▶ **INSTRUCTIONS TO FOLLOW**: Whenever a line below includes the string "BandId", show it.

==*==

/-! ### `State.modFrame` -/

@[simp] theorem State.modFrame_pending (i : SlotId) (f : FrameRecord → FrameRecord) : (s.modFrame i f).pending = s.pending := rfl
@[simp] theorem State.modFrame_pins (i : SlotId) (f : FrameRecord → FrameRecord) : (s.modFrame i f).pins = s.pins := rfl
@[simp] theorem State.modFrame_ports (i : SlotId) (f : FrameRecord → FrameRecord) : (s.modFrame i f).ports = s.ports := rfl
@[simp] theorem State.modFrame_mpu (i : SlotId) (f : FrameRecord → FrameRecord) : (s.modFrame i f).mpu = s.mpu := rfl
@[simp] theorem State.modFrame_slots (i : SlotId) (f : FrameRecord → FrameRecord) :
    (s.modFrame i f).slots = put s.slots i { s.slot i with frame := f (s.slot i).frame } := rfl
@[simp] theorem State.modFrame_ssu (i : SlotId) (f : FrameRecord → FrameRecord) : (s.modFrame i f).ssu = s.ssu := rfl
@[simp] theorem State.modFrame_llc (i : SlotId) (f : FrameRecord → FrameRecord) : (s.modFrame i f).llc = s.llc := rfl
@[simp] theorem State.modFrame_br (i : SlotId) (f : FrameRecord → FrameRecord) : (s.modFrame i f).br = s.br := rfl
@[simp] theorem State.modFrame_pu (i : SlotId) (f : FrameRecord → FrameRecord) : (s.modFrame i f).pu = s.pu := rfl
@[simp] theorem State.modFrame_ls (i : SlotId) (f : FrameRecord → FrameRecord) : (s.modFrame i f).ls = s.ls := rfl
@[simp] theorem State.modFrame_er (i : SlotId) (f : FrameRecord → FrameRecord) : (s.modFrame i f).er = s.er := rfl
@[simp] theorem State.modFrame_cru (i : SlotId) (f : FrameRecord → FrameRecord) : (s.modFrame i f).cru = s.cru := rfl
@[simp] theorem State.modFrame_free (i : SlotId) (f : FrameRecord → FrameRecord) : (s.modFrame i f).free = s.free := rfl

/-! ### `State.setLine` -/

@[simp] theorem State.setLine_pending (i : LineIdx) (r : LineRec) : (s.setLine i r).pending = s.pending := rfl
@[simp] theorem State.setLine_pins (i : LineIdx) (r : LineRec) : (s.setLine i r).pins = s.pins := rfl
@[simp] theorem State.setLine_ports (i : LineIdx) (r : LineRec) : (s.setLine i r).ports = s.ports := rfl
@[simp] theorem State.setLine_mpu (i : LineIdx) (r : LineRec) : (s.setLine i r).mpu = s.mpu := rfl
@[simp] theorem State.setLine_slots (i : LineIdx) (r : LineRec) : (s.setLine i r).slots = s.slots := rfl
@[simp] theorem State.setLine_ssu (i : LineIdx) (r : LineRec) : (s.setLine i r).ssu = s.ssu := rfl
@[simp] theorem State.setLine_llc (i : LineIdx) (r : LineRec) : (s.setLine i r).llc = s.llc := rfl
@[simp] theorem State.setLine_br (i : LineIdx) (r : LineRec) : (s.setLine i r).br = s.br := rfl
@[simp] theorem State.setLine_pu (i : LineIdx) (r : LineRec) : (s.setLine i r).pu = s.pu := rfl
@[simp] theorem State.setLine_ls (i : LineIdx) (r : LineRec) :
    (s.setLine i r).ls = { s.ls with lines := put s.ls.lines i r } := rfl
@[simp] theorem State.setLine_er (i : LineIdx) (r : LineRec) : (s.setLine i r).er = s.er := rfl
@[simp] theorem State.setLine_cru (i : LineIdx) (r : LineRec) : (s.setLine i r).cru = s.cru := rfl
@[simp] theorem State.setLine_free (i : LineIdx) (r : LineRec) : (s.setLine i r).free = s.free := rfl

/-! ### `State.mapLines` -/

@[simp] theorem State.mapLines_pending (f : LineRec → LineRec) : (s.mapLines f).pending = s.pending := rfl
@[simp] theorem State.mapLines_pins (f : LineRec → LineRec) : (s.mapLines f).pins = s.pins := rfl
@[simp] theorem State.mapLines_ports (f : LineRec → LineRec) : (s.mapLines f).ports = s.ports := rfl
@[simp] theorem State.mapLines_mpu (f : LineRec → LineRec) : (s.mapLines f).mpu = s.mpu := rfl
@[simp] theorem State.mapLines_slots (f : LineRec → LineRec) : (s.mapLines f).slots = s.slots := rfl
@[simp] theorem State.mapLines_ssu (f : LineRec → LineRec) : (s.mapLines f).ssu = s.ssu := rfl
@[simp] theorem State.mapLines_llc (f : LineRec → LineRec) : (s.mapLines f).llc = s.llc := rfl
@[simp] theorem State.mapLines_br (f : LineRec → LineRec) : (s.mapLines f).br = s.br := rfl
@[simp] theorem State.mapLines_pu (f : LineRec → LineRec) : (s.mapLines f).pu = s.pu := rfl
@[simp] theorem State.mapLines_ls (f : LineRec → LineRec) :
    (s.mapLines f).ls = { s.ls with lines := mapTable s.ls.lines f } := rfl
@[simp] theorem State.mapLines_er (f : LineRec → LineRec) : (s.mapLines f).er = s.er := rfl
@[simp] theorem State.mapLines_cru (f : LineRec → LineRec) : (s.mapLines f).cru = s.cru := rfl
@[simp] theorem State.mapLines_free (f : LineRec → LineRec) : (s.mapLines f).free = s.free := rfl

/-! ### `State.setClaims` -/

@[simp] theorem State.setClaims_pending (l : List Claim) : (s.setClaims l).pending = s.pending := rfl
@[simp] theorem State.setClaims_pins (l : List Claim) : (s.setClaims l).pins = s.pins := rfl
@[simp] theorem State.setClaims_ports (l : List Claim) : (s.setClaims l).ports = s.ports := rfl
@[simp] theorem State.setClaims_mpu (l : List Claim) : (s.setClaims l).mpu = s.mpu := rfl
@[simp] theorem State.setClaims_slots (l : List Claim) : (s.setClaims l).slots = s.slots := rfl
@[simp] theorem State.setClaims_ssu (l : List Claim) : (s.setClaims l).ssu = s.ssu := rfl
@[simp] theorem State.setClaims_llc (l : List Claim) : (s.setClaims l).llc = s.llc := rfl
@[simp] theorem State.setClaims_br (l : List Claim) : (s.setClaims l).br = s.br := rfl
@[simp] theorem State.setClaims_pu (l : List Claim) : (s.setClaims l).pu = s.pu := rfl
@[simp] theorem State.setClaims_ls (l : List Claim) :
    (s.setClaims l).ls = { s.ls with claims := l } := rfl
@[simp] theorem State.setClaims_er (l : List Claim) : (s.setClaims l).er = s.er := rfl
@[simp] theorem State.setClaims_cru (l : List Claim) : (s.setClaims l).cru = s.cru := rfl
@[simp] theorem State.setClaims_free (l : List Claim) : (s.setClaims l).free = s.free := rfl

==*==

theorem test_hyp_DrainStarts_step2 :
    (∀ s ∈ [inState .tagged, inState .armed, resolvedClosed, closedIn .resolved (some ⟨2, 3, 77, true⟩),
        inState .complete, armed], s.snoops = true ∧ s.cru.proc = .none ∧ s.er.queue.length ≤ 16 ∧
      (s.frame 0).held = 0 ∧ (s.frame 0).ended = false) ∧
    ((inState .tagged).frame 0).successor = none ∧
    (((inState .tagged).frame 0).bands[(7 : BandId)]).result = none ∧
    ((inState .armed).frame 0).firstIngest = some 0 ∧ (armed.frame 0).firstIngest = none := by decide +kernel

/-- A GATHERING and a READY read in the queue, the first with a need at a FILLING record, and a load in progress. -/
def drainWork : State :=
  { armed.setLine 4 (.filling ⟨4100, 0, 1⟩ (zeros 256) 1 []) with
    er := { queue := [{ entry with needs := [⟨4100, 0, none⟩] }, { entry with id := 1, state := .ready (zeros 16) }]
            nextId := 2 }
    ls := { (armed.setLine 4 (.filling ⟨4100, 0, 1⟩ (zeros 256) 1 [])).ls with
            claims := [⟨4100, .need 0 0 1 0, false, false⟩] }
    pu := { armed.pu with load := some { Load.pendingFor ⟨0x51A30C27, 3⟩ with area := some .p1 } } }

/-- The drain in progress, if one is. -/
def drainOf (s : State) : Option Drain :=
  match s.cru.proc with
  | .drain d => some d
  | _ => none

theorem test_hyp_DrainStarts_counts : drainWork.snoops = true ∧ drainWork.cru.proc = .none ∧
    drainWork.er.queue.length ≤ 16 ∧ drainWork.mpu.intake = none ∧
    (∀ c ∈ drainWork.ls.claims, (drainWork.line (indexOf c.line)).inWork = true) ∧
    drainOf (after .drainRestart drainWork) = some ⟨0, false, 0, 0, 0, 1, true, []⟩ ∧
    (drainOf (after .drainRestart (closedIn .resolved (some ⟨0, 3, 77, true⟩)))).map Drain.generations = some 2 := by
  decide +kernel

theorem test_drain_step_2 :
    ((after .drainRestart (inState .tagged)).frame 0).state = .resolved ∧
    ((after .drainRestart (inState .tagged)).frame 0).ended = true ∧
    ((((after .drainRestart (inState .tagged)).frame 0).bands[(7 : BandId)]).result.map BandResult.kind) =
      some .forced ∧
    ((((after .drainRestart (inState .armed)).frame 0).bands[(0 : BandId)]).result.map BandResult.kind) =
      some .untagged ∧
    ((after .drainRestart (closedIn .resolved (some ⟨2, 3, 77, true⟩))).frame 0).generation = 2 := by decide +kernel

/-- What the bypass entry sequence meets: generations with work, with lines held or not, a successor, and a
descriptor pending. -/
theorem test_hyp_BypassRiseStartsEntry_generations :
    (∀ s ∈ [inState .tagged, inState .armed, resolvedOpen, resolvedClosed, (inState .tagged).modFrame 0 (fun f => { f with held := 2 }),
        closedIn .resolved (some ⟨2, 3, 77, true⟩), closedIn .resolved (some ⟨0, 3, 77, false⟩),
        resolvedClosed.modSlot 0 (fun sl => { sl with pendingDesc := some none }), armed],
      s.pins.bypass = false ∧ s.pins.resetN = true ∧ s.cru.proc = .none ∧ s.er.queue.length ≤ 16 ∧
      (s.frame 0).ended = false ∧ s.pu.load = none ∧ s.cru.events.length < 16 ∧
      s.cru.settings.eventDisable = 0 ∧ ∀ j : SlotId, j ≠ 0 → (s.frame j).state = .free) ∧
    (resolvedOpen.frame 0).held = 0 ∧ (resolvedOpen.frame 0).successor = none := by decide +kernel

==*==

▶ **WRITTEN SOLUTION**:
    (((inState .tagged).frame 0).bands[(7 : BandId)]).result = none ∧
    ((((after .drainRestart (inState .tagged)).frame 0).bands[(7 : BandId)]).result.map BandResult.kind) =
    ((((after .drainRestart (inState .armed)).frame 0).bands[(0 : BandId)]).result.map BandResult.kind) =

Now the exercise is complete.